▸ **What is needed**:
Below are some records. Pull every line that contains the word "htail".

[Recorded data]
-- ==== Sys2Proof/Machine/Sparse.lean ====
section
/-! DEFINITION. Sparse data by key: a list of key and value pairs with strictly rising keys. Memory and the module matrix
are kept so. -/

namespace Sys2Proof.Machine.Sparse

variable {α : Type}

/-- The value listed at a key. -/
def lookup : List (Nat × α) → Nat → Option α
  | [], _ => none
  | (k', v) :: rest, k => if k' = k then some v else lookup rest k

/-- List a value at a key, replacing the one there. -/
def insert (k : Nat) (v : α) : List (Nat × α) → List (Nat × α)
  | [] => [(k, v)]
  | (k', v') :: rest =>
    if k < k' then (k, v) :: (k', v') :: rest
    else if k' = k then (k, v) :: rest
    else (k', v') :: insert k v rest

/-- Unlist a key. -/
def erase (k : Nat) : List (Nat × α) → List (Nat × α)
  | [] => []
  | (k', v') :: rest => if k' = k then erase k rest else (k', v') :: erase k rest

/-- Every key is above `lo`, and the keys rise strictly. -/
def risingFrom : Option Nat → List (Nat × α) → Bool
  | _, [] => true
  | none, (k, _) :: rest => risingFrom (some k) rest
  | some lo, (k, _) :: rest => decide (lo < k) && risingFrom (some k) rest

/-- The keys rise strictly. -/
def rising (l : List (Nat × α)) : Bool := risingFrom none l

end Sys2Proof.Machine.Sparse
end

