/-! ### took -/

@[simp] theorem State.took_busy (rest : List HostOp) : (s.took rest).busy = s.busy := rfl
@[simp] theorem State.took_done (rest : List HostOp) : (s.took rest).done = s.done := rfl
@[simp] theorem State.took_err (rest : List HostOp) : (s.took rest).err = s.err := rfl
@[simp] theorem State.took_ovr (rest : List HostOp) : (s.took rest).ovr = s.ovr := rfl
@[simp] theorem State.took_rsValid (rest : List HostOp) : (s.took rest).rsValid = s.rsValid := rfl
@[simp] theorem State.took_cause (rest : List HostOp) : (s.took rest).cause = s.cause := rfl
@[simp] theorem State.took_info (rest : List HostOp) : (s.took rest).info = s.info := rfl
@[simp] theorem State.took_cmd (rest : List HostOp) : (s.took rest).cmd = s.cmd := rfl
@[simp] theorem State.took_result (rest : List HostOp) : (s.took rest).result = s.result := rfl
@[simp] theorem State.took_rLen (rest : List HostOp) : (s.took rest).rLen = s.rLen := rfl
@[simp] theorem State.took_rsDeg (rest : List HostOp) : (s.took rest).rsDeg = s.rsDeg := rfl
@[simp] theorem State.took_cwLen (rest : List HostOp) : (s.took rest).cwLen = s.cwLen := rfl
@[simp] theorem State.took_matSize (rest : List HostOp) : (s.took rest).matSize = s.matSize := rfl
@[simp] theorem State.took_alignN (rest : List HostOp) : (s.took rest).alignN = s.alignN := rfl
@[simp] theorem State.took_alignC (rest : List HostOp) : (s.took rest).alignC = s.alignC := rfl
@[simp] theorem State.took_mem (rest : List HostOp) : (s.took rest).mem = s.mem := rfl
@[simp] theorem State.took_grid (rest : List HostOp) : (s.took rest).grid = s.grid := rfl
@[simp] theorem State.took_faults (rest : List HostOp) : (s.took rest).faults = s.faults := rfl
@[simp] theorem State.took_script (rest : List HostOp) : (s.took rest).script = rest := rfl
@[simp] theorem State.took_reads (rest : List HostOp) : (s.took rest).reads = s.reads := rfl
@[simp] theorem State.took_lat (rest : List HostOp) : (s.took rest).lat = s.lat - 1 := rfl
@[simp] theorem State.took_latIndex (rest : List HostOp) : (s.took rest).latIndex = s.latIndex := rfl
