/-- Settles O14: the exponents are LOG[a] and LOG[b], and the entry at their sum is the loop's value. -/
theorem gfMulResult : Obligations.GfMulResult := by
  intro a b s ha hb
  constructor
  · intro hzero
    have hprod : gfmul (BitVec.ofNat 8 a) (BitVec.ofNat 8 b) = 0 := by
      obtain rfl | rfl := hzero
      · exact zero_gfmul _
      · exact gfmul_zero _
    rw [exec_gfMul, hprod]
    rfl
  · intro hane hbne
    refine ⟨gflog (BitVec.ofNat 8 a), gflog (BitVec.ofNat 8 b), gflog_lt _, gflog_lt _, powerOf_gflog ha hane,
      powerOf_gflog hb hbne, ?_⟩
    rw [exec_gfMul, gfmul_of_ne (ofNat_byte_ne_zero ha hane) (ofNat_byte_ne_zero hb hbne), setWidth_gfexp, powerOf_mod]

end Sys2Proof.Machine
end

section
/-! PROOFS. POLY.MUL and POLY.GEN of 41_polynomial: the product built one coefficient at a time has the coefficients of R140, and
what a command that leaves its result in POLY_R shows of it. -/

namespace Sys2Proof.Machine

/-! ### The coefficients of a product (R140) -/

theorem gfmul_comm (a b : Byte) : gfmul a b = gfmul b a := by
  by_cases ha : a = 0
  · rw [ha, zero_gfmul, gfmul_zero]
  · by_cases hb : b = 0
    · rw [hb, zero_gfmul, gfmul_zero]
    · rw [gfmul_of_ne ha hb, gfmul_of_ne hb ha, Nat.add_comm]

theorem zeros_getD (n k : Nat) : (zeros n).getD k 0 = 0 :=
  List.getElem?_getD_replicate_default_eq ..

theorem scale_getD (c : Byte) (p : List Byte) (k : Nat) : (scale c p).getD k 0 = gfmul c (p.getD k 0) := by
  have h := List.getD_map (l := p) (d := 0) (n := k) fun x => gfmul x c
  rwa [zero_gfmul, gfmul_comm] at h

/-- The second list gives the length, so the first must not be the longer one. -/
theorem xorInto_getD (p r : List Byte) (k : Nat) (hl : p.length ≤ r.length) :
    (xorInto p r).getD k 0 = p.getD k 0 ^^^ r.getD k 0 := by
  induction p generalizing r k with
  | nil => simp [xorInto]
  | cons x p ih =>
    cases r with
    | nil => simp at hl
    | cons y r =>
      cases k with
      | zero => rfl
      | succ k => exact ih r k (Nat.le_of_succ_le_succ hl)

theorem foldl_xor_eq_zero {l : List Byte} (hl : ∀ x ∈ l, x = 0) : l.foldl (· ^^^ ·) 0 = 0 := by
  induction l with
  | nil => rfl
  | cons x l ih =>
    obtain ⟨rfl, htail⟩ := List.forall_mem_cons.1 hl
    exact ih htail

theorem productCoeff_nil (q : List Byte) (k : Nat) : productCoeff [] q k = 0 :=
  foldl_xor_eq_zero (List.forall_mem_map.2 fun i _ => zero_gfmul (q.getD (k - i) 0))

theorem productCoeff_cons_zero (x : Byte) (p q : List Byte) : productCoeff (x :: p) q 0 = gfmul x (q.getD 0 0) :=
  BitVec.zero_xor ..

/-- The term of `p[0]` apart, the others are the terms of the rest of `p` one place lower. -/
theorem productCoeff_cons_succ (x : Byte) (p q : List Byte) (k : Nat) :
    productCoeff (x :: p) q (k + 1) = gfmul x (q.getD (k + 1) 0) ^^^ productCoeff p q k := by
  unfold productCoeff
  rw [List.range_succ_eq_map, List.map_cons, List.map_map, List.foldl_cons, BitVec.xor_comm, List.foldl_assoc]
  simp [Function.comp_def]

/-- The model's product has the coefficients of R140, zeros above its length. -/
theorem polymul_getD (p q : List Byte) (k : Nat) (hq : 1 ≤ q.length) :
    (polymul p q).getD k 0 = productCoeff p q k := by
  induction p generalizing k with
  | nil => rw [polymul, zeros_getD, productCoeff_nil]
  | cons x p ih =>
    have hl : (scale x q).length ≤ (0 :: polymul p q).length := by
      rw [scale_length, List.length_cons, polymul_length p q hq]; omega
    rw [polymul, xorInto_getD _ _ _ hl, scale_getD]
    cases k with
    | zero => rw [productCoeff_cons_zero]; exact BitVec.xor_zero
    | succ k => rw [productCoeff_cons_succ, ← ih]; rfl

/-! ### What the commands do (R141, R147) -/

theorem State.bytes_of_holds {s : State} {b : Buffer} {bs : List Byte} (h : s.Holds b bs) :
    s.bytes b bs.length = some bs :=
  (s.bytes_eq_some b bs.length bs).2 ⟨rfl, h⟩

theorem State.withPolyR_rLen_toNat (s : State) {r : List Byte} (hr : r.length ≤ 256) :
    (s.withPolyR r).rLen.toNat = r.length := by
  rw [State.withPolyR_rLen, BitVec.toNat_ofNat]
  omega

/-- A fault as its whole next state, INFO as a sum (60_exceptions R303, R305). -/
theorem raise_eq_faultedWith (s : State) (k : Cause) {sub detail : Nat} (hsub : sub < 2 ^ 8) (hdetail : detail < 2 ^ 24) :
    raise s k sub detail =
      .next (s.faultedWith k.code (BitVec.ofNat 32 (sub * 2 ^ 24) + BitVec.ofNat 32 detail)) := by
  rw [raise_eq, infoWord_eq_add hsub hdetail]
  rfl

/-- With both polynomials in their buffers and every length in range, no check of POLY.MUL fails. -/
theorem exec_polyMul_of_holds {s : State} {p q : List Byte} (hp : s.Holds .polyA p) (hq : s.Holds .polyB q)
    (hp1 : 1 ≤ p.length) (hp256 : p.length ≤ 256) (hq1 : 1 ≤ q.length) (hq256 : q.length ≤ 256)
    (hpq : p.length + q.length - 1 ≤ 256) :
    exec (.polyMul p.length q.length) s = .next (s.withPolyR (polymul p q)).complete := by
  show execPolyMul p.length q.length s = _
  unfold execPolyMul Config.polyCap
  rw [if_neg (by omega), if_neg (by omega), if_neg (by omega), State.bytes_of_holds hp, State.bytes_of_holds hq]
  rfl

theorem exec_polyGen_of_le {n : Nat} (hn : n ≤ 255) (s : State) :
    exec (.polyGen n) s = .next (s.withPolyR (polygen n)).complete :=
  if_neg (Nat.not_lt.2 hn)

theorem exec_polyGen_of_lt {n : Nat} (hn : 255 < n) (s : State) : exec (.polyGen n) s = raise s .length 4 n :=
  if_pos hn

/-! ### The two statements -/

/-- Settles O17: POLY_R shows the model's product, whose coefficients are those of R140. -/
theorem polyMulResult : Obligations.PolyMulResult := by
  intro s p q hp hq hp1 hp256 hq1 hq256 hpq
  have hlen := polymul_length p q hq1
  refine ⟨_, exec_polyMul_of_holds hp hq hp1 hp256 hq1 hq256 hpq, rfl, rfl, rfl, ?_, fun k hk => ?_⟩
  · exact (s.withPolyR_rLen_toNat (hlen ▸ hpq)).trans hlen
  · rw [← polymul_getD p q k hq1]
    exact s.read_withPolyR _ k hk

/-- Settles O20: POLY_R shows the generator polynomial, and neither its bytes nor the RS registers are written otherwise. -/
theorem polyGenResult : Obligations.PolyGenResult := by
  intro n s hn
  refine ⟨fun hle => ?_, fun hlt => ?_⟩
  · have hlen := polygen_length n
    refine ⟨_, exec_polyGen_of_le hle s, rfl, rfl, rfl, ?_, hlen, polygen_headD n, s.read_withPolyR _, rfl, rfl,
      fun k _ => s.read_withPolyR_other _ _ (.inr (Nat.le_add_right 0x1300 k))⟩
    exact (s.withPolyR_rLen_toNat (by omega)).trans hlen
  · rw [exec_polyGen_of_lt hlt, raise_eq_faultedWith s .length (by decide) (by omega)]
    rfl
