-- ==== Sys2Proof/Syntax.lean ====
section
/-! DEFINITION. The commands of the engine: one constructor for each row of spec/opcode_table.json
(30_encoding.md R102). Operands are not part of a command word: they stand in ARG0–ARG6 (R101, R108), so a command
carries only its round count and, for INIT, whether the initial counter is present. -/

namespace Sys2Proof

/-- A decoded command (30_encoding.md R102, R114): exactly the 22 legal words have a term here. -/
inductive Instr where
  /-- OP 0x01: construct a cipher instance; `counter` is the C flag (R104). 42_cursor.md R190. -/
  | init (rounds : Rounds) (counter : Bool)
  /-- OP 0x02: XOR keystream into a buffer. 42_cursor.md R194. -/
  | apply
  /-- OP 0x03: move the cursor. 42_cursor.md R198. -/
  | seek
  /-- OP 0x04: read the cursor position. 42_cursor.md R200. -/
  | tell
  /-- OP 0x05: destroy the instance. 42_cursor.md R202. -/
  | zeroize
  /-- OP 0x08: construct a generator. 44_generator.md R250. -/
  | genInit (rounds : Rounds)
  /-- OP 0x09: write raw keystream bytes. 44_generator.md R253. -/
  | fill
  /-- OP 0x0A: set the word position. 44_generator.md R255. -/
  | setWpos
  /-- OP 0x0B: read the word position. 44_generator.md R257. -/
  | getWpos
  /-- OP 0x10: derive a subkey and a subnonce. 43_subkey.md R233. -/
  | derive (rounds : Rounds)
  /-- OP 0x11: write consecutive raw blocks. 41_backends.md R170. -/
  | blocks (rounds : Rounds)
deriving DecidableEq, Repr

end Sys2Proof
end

▸ **Answer box**:
    obtain ⟨rfl, htail⟩ := List.forall_mem_cons.1 hl
    exact ih htail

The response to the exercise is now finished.